EXERCISE AIM: Since only part of the records is wanted, repeat exactly the lines from the one containing "(¬ready → Transfers" through the last line, both included.

RECORDS FOR THIS EXERCISE:
-- ==== Sys2Proof/Certificates/Slice0/Obligations.lean ====
section
/-! DEFINITION. The statements about the machine, each a rule of the spec or what follows from several. -/

open Sys2Proof Sys2Proof.Machine

/-! ## Scalar integer instructions -/

/-- R168, R169: an integer register instruction that can issue completes: g[d] takes the result of its table row, the PC moves on by
4, and nothing else changes. -/
def IntegerRegisterRule : Prop :=
  ∀ (s : State) (d a b : GIdx), s.canIssue [a.toNat, b.toNat] [d.toNat] = true →
    let x := s.g a.toNat
    let y := s.g b.toNat
    let sh := y.toNat % 64
    let runs (i : Instr) (v : Word) : Prop :=
      ∃ t, exec i s = .next t ∧ Alu s t d.toNat v (s.pcNext 4) [a.toNat, b.toNat]
    runs (.add d a b) (BitVec.ofNat 64 (x.toNat + y.toNat)) ∧
    runs (.sub d a b) (BitVec.ofInt 64 (x.toInt - y.toInt)) ∧
    runs (.and d a b) (x &&& y) ∧ runs (.or d a b) (x ||| y) ∧ runs (.xor d a b) (x ^^^ y) ∧
    runs (.andn d a b) (x &&& ~~~y) ∧
    runs (.shl d a b) (BitVec.ofNat 64 (x.toNat * 2 ^ sh)) ∧
    runs (.shr d a b) (BitVec.ofNat 64 (x.toNat / 2 ^ sh)) ∧
    runs (.sha d a b) (BitVec.ofInt 64 (x.toInt / 2 ^ sh)) ∧
    runs (.rot d a b) (if sh = 0 then x else (x <<< sh) ||| (x >>> (64 - sh))) ∧
    runs (.min d a b) (if x.toInt ≤ y.toInt then x else y) ∧
    runs (.max d a b) (if x.toInt ≤ y.toInt then y else x) ∧
    runs (.minn d a b) (if x.toNat ≤ y.toNat then x else y) ∧
    runs (.maxn d a b) (if x.toNat ≤ y.toNat then y else x) ∧
    runs (.slt d a b) (if x.toInt < y.toInt then 1 else 0) ∧
    runs (.sltn d a b) (if x.toNat < y.toNat then 1 else 0) ∧
    runs (.mul d a b) (BitVec.ofInt 64 (x.toInt * y.toInt)) ∧
    runs (.mulh d a b) (BitVec.ofInt 64 (x.toInt * y.toInt / 2 ^ 64)) ∧
    runs (.mulhn d a b) (BitVec.ofNat 64 (x.toNat * y.toNat / 2 ^ 64)) ∧
    runs (.seq d a b) (if x = y then 1 else 0)

/-- R173: an instruction with an 11-bit immediate that can issue completes with the result of g[a] and the sign-extended
immediate. -/
def IntegerImmediateRule : Prop :=
  ∀ (s : State) (d a : GIdx) (i : BitVec 11), s.canIssue [a.toNat] [d.toNat] = true →
    let x := s.g a.toNat
    let k := i.signExtend 64
    let runs (i : Instr) (v : Word) : Prop :=
      ∃ t, exec i s = .next t ∧ Alu s t d.toNat v (s.pcNext 4) [a.toNat]
    let n := i.toNat
    let word (i : Instr) (m : Nat) : Prop :=
      encode i = .w32 (BitVec.ofNat 32 (m * 2 ^ 25 + 2 ^ 31 + d.toNat * 2 ^ 18 + a.toNat * 2 ^ 11 + n))
    word (.addi d a i) 2 ∧ word (.andi d a i) 3 ∧ word (.ori d a i) 4 ∧ word (.xori d a i) 5 ∧ word (.slti d a i) 6 ∧
    runs (.addi d a i) (x + k) ∧ runs (.andi d a i) (x &&& k) ∧ runs (.ori d a i) (x ||| k) ∧
    runs (.xori d a i) (x ^^^ k) ∧ runs (.slti d a i) (if x.toInt < k.toInt then 1 else 0)

/-- R168, R169, R173: integer instructions on registers, and on a register and an immediate. -/
def Obligations.IntegerArithmetic : Prop := IntegerRegisterRule ∧ IntegerImmediateRule

/-- R174, R175: shifts by an immediate and bit fields complete: the result bit by bit. BFI reads g[d] too. -/
def ShiftsAndFieldsRule : Prop :=
  (∀ (s : State) (d a : GIdx) (n : BitVec 6), s.canIssue [a.toNat] [d.toNat] = true →
    let x := s.g a.toNat
    let runs (i : Instr) (v : Word) : Prop :=
      ∃ t, exec i s = .next t ∧ Alu s t d.toNat v (s.pcNext 4) [a.toNat]
    runs (.shli d a n) (BitVec.ofNat 64 (x.toNat * 2 ^ n.toNat)) ∧
    runs (.shri d a n) (BitVec.ofNat 64 (x.toNat / 2 ^ n.toNat)) ∧
    runs (.shai d a n) (BitVec.ofInt 64 (x.toInt / 2 ^ n.toNat)) ∧
    runs (.roti d a n) (if n.toNat = 0 then x else (x <<< n.toNat) ||| (x >>> (64 - n.toNat)))) ∧
  (∀ (s : State) (d a : GIdx) (l : BitVec 5) (p : BitVec 6), p.toNat + l.toNat + 1 ≤ 64 →
    s.canIssue [a.toNat] [d.toNat] = true →
    ∃ t v, exec (.bfx d a l p) s = .next t ∧ Alu s t d.toNat v (s.pcNext 4) [a.toNat] ∧
      ∀ i, v.getLsbD i = (decide (i < l.toNat + 1) && (s.g a.toNat).getLsbD (p.toNat + i))) ∧
  (∀ (s : State) (d a : GIdx) (l : BitVec 5) (p : BitVec 6), p.toNat + l.toNat + 1 ≤ 64 →
    s.canIssue [d.toNat, a.toNat] [d.toNat] = true →
    ∃ t v, exec (.bfi d a l p) s = .next t ∧ Alu s t d.toNat v (s.pcNext 4) [d.toNat, a.toNat] ∧
      ∀ i, v.getLsbD i = if p.toNat ≤ i ∧ i < p.toNat + l.toNat + 1 then (s.g a.toNat).getLsbD (i - p.toNat)
        else (s.g d.toNat).getLsbD i)

/-- R176: LIMZ and LIMH complete: LIMZ writes imm16 × 2^(16·sh), LIMH replaces bits [16·sh + 15 : 16·sh] of g[d]. -/
def LoadImmediateRule : Prop :=
  (∀ (s : State) (d : GIdx) (h : BitVec 2) (i : Half), s.canIssue [] [d.toNat] = true →
    encode (.limz d h i) = .w32 (BitVec.ofNat 32 (0x94000000 + d.toNat * 2 ^ 18 + h.toNat * 2 ^ 16 + i.toNat)) ∧
    ∃ t, exec (.limz d h i) s = .next t ∧
      Alu s t d.toNat (BitVec.ofNat 64 (i.toNat * 2 ^ (16 * h.toNat))) (s.pcNext 4) []) ∧
  (∀ (s : State) (d : GIdx) (h : BitVec 2) (i : Half), s.canIssue [d.toNat] [d.toNat] = true →
    encode (.limh d h i) = .w32 (BitVec.ofNat 32 (0x96000000 + d.toNat * 2 ^ 18 + h.toNat * 2 ^ 16 + i.toNat)) ∧
    ∃ t v, exec (.limh d h i) s = .next t ∧ Alu s t d.toNat v (s.pcNext 4) [d.toNat] ∧
      ∀ j, v.getLsbD j = if 16 * h.toNat ≤ j ∧ j < 16 * h.toNat + 16 then i.getLsbD (j - 16 * h.toNat)
        else (s.g d.toNat).getLsbD j)

/-- R177: ADPC completes: g[d] := Wrap64(pc + SignExtend(imm18, 64) × 2), pc the instruction's own address. -/
def AddToPcRule : Prop :=
  ∀ (s : State) (d : GIdx) (i : BitVec 18), s.canIssue [] [d.toNat] = true →
    encode (.adpc d i) = .w32 (BitVec.ofNat 32 (0x98000000 + d.toNat * 2 ^ 18 + i.toNat)) ∧
    ∃ t, exec (.adpc d i) s = .next t ∧ Alu s t d.toNat (s.me.pc + i.signExtend 64 * 2#64) (s.pcNext 4) []

/-- R176, R177: constants: a part of a register loaded, an address from the PC. -/
def Obligations.Constants : Prop := LoadImmediateRule ∧ AddToPcRule

/-- R171, R172: the unary forms complete. CLZ, FFS and POPC work on each element of width w in place; SEXT and ZEXT extend the low w
bits; BREV and BSWAP reverse bits and bytes. -/
def BitCountingRule : Prop :=
  ∀ (s : State) (d a : GIdx) (k : BitVec 2), s.canIssue [a.toNat] [d.toNat] = true →
    let x := s.g a.toNat
    let w := 8 * 2 ^ k.toNat
    let e (j : Nat) : Nat := x.toNat / 2 ^ (w * j) % 2 ^ w
    let each (i : Instr) (r : Nat → Nat → Prop) : Prop :=
      ∃ t v, exec i s = .next t ∧ Alu s t d.toNat v (s.pcNext 4) [a.toNat] ∧
        ∀ j, j < 64 / w → r (e j) (v.toNat / 2 ^ (w * j) % 2 ^ w)
    let runs (i : Instr) (v : Word) : Prop :=
      ∃ t, exec i s = .next t ∧ Alu s t d.toNat v (s.pcNext 4) [a.toNat]
    each (.clz d a k) (fun e r => r ≤ w ∧ e < 2 ^ (w - r) ∧ (r < w → 2 ^ (w - r - 1) ≤ e)) ∧
    each (.ffs d a k) (fun e r => if e = 0 then r = w else r < w ∧ e.testBit r = true ∧ ∀ j, j < r → e.testBit j = false) ∧
    each (.popc d a k) (fun e r => r = ((List.range w).filter (fun j => e.testBit j)).length) ∧
    runs (.sext d a k) (BitVec.ofInt 64 (if x.toNat % 2 ^ w < 2 ^ (w - 1) then (x.toNat % 2 ^ w : Int)
      else (x.toNat % 2 ^ w : Int) - 2 ^ w)) ∧
    runs (.zext d a k) (BitVec.ofNat 64 (x.toNat % 2 ^ w)) ∧
    (∃ t v, exec (.brev d a) s = .next t ∧ Alu s t d.toNat v (s.pcNext 4) [a.toNat] ∧
      ∀ i, i < 64 → v.getLsbD i = x.getLsbD (63 - i)) ∧
    (∃ t v, exec (.bswap d a) s = .next t ∧ Alu s t d.toNat v (s.pcNext 4) [a.toNat] ∧
      ∀ i, i < 64 → v.getLsbD i = x.getLsbD (8 * (7 - i / 8) + i % 8))

/-- R171, R172, R174, R175: shifts by an immediate, bit fields, and the unary forms. -/
def Obligations.FieldsAndCounts : Prop := ShiftsAndFieldsRule ∧ BitCountingRule


/-- R170: a division that can issue completes unless the divisor is 0 and its enable FPCTL[5] is set: its destination is pending and
the quotient or remainder will land; with both it traps DIVZ and g[d] keeps its value. -/
def Obligations.Divide : Prop :=
  ∀ (s : State) (d a b : GIdx), s.canIssue [a.toNat, b.toNat] [d.toNat] = true →
    let x := s.g a.toNat
    let y := s.g b.toNat
    let q : Int := x.toInt.tdiv y.toInt
    let brings (i : Instr) (v : Word) : Prop :=
      if y = 0 ∧ s.me.ctl.fpctl.getLsbD 5 = true then exec i s = .next (s.trap causeDIVZ 0#64 0#64)
      else ∃ t, exec i s = .next t ∧ Long s t [(.g, d.toNat, v.toNat)] 0#5 0#16 (s.pcNext 4) [a.toNat, b.toNat]
    brings (.div d a b) (if y = 0 then BitVec.allOnes 64 else BitVec.ofInt 64 q) ∧
    brings (.divn d a b) (if y = 0 then BitVec.allOnes 64 else BitVec.ofNat 64 (x.toNat / y.toNat)) ∧
    brings (.rem d a b) (if y = 0 then x else BitVec.ofInt 64 (x.toInt - y.toInt * q)) ∧
    brings (.remn d a b) (if y = 0 then x else BitVec.ofNat 64 (x.toNat % y.toNat))

/-- R159, R188: a compact integer form does what its equivalent does, in two bytes. -/
def CompactIntegerRule : Prop :=
  ∀ (s : State) (a b : G5Idx) (k : BitVec 5),
    let x := s.g a.toNat
    let y := s.g b.toNat
    let n : Word := k.signExtend 64
    let runs (i : Instr) (v : Word) (src : List Nat) : Prop :=
      s.canIssue src [a.toNat] = true → ∃ t, exec i s = .next t ∧ Alu s t a.toNat v (s.pcNext 2) src
    runs (.mvC a b) y [b.toNat] ∧ runs (.liC a k) n [] ∧ runs (.addiC a k) (x + n) [a.toNat] ∧
    runs (.addC a b) (x + y) [a.toNat, b.toNat] ∧ runs (.subC a b) (x - y) [a.toNat, b.toNat] ∧
    runs (.andC a b) (x &&& y) [a.toNat, b.toNat] ∧ runs (.orC a b) (x ||| y) [a.toNat, b.toNat] ∧
    runs (.xorC a b) (x ^^^ y) [a.toNat, b.toNat] ∧
    runs (.shliC a k) (x <<< k.toNat) [a.toNat] ∧ runs (.shriC a k) (x >>> k.toNat) [a.toNat] ∧
    runs (.shaiC a k) (BitVec.ofInt 64 (x.toInt / 2 ^ k.toNat)) [a.toNat] ∧
    (∃ t, exec .nopC s = .next t ∧ Issued s t (s.pcNext 2) [] ∧ SameG s t ∧ SameV s t ∧ Quiet s t) ∧
    (∃ t, exec .nop s = .next t ∧ Issued s t (s.pcNext 4) [] ∧ SameG s t ∧ SameV s t ∧ Quiet s t)

/-- R159, R188, R70: QPOP.C moves the value its slot's register holds to g[a] and consumes it; QPUSH.C pushes g[a] as a word entry
of class 0 to its slot's queue. A slot that is not mapped traps PROT reason 12. -/
def CompactQueueRule : Prop :=
  ∀ (s : State) (a : G5Idx) (k : BitVec 2), s.me.sg = 128 →
    let r := 124 + k.toNat
    (s.me.mapped r = none →
      (s.canIssue [] [a.toNat] = true → exec (.qpopC a k) s = .next (s.trapProt 0#64 12)) ∧
      (s.canIssue [a.toNat] [r] = true → exec (.qpushC a k) s = .next (s.trapProt 0#64 12))) ∧
    (s.me.mapped r ≠ none → s.canIssue [r] [a.toNat] = true →
      ∃ t, exec (.qpopC a k) s = .next t ∧ Alu s t a.toNat (s.g r) (s.pcNext 2) [r] ∧ k.toNat ∉ t.me.held) ∧
    (∀ h, s.me.mapped r = some h → s.canIssue [a.toNat] [r] = true →
      ∃ t, exec (.qpushC a k) s = .next t ∧ Issued s t (s.pcNext 2) [a.toNat] ∧ SameG s t ∧ SameV s t ∧
        Sends s t (fun m => m.kind = .push (s.me.qkey h) { payload := (s.g a.toNat).setWidth 512, prog := s.me.program })
          .queuePushAtHome)

/-- R70, R159, R188: the compact forms.
Rests on readings of log entry 19. -/
def Obligations.CompactForms : Prop := CompactIntegerRule ∧ CompactQueueRule

/-! ## Transfers of control -/

/-- A transfer has completed at npc: nothing else changes. -/
def Transfers (s : State) (i : Instr) (npc : Word) (src : List Nat) : Prop :=
  ∃ t, exec i s = .next t ∧ Issued s t npc src ∧ SameG s t ∧ SameV s t ∧ SameDies s t ∧ Quiet s t

/-- R185, R188: a branch on a register goes to pc + SignExtend(off) × 2 when SInt(g[a]) meets its condition, else to the next
instruction. -/
def BranchOnRegisterRule : Prop :=
  (∀ (s : State) (a : GIdx) (o : BitVec 14), s.canIssue [a.toNat] [] = true →
    let x := (s.g a.toNat).toInt
    let goes (i : Instr) (c : Prop) : Prop :=
      (c → Transfers s i (s.me.pc + o.signExtend 64 * 2#64) [a.toNat]) ∧ (¬c → Transfers s i (s.pcNext 4) [a.toNat])
    goes (.beqz a o) (x = 0) ∧ goes (.bnez a o) (x ≠ 0) ∧ goes (.bltz a o) (x < 0) ∧ goes (.bgez a o) (x ≥ 0) ∧
    goes (.bgtz a o) (x > 0) ∧ goes (.blez a o) (x ≤ 0)) ∧
  (∀ (s : State) (a : G5Idx) (o : BitVec 5), s.canIssue [a.toNat] [] = true →
    let x := (s.g a.toNat).toInt
    let goes (i : Instr) (c : Prop) : Prop :=
      (c → Transfers s i (s.me.pc + o.signExtend 64 * 2#64) [a.toNat]) ∧ (¬c → Transfers s i (s.pcNext 2) [a.toNat])
    goes (.beqzC a o) (x = 0) ∧ goes (.bnezC a o) (x ≠ 0))

/-- R186: BP tests a mask, or the presence of a register, without reading a value or waiting. -/
def BranchOnStateRule : Prop :=
  (∀ (s : State) (k : MIdx) (o : BitVec 14),
    let m := s.me.mask k.toNat
    let goes (i : Instr) (c : Prop) : Prop :=
      (c → Transfers s i (s.me.pc + o.signExtend 64 * 2#64) []) ∧ (¬c → Transfers s i (s.pcNext 4) [])
    goes (.bmany k o) (m ≠ 0) ∧ goes (.ball k o) (m = 0xFFFF) ∧ goes (.bnone k o) (m = 0)) ∧
  (∀ (s : State) (a : GIdx) (o : BitVec 14), a.toNat < s.me.sg → s.me.mapped a.toNat = none →
    let goes (i : Instr) (c : Prop) : Prop :=
      (c → Transfers s i (s.me.pc + o.signExtend 64 * 2#64) []) ∧ (¬c → Transfers s i (s.pcNext 4) [])
    goes (.bpres a o) ((s.gReg s.cur a.toNat).st = .present) ∧ goes (.babs a o) ((s.gReg s.cur a.toNat).st ≠ .present)) ∧
  (∀ (s : State) (a : GIdx) (o : BitVec 14) (h : Nat), a.toNat < s.me.sg → s.me.mapped a.toNat = some h →
    let q := s.queue (s.me.qkey h)
    (s.badHandle h (s.me.qkey h) = true →
      exec (.bpres a o) s = .next (s.trapProt (BitVec.ofNat 64 h) 12) ∧
      exec (.babs a o) s = .next (s.trapProt (BitVec.ofNat 64 h) 12)) ∧
    (s.badHandle h (s.me.qkey h) = false → q.etype = 0#2 → q.resident = true →
      let ready := a.toNat - 124 ∈ s.me.held ∨ Map.get s.me.slotReady (a.toNat - 124) false = true
      (ready → Transfers s (.bpres a o) (s.me.pc + o.signExtend 64 * 2#64) [] ∧ Transfers s (.babs a o) (s.pcNext 4) []) ∧
      (¬ready → Transfers s (.bpres a o) (s.pcNext 4) [] ∧ Transfers s (.babs a o) (s.me.pc + o.signExtend 64 * 2#64) [])))

/-- R185, R186, R188: branches on a register, on a mask and on a register's presence. -/
def Obligations.Branches : Prop := BranchOnRegisterRule ∧ BranchOnStateRule

/-- R187, R188: JMP and JAL transfer to pc + SignExtend(off25) × 2, JAL linking pc + 4 in g1; JALR and RET transfer to the register's
target, linking pc + 4 in g[d]; a target with bit 0 set traps ALIGN with the target in TRAPADDR. -/
def Obligations.Jumps : Prop :=
  (∀ (s : State) (o : BitVec 25), Transfers s (.jmp o) (s.me.pc + o.signExtend 64 * 2#64) []) ∧
  (∀ (s : State) (o : BitVec 25), s.canIssue [] [1] = true →
    ∃ t, exec (.jal o) s = .next t ∧ Alu s t 1 (s.me.pc + 4#64) (s.me.pc + o.signExtend 64 * 2#64) []) ∧
  (∀ (s : State) (d a : GIdx) (i : BitVec 11), s.canIssue [a.toNat] [d.toNat] = true →
    let target := s.g a.toNat + i.signExtend 64
    (target.getLsbD 0 = false →
      ∃ t, exec (.jalr d a i) s = .next t ∧ Alu s t d.toNat (s.me.pc + 4#64) target [a.toNat]) ∧
    (target.getLsbD 0 = true → exec (.jalr d a i) s = .next (s.trap causeALIGN target 1#64))) ∧
  (∀ (s : State), s.canIssue [1] [] = true →
    ((s.g 1).getLsbD 0 = false → ∃ t, exec .ret s = .next t ∧ Alu s t 0 (s.me.pc + 4#64) (s.g 1) [1]) ∧
    ((s.g 1).getLsbD 0 = true → exec .ret s = .next (s.trap causeALIGN (s.g 1) 1#64)))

RESPONSE TO THIS TASK:
      (¬ready → Transfers s (.bpres a o) (s.pcNext 4) [] ∧ Transfers s (.babs a o) (s.me.pc + o.signExtend 64 * 2#64) [])))

/-- R185, R186, R188: branches on a register, on a mask and on a register's presence. -/
def Obligations.Branches : Prop := BranchOnRegisterRule ∧ BranchOnStateRule

/-- R187, R188: JMP and JAL transfer to pc + SignExtend(off25) × 2, JAL linking pc + 4 in g1; JALR and RET transfer to the register's
target, linking pc + 4 in g[d]; a target with bit 0 set traps ALIGN with the target in TRAPADDR. -/
def Obligations.Jumps : Prop :=
  (∀ (s : State) (o : BitVec 25), Transfers s (.jmp o) (s.me.pc + o.signExtend 64 * 2#64) []) ∧
  (∀ (s : State) (o : BitVec 25), s.canIssue [] [1] = true →
    ∃ t, exec (.jal o) s = .next t ∧ Alu s t 1 (s.me.pc + 4#64) (s.me.pc + o.signExtend 64 * 2#64) []) ∧
  (∀ (s : State) (d a : GIdx) (i : BitVec 11), s.canIssue [a.toNat] [d.toNat] = true →
    let target := s.g a.toNat + i.signExtend 64
    (target.getLsbD 0 = false →
      ∃ t, exec (.jalr d a i) s = .next t ∧ Alu s t d.toNat (s.me.pc + 4#64) target [a.toNat]) ∧
    (target.getLsbD 0 = true → exec (.jalr d a i) s = .next (s.trap causeALIGN target 1#64))) ∧
  (∀ (s : State), s.canIssue [1] [] = true →
    ((s.g 1).getLsbD 0 = false → ∃ t, exec .ret s = .next t ∧ Alu s t 0 (s.me.pc + 4#64) (s.g 1) [1]) ∧
    ((s.g 1).getLsbD 0 = true → exec .ret s = .next (s.trap causeALIGN (s.g 1) 1#64)))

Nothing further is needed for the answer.